Cordulegaster boltonii - Golden-ringed Dragonfly

Phylum: Arthropoda - Class: Insecta - Order: Odonata - Family: Cordulegastridae

Golden-ringed Dragonfly, Cordulegaster boltonii (male)


The Golden-ringed or Gold-ringed Dragonfly is a beautiful insect with a black body patterned with gold rings and a pair of bright green eyes that just meet at the top of the head.

Golden-ringed Dragonfly, Cordulegaster boltonii (male) - closeup of head and thorax

This is a very large dragonfly and quite noisy when in flight, so that some people find it rather intimidating and fear that it might sting. (It will not, of course!) The male and female are similar in appearance and colouring, but the claspers near the end of the abdomen and the waisted abdomen of the male readily distinguish it from the more cylindrical female, whose body terminates in a long ovipositor. This dragonfly has a wingspan sometimes exceeding 10cm. Body length is typically 7.5cm in males and 8.5cm in females, making it the largest British dragonfly by body length. The picture above and the one immediately below show male Golden-ringed Dragonflies.

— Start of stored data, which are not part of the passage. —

-- ==== Sys2Proof/Machine/Step.lean ====
section
/-! DEFINITION. One step: "Every bus or lifecycle operation is one atomic step of the block" (00_scope.md R11). -/

namespace Sys2Proof.Machine

/-- Run the oldest issued operation. With none issued nothing changes: the block is "driven entirely by the external
bus master" (R13; log 1). -/
def step (s : State) : Host.Outcome State Fault Refusal :=
  match s.nextInstr with
  | none => .next s
  | some (i, t) => exec i t

/-- The state in which the operation of a table word runs next (log 13). -/
def State.withFetchWord (s : State) (nbits w : Nat) : State := s.placeWord nbits w

end Sys2Proof.Machine
end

Golden-ringed Dragonfly, Cordulegaster boltonii (male), Yorkshire


The Golden-ringed Dragonfly favours acidic rivers and streams, but look out for it also over ponds and lakes that are either fed by or near to suitable flowing water and on wet heaths and moors.


In Britain this lovely dragonfly is widely distributed and common in southern England, throughout Wales, and mainly on the western side of northern England and Scotland. (This species is not conclusively confirmed as occurring in Ireland.) On mainland Europe the Golden-ringed Dragonfly is distributed across central and southern countries, and its range extends across the Middle East and in to Asia and parts of India.

Flight period

In the south of Britain, Golden-ringed Dragonflies can be seen on the wing from late May or (most years) early June right through to the end of September. These fast-flying dragonflies sometimes foray well away from their natal river or stream in search of food. While in flight they use their legs as a 'net' to capture other insects, including large butterflies and even bees, which they take to a perch and then eat, discarding the wings.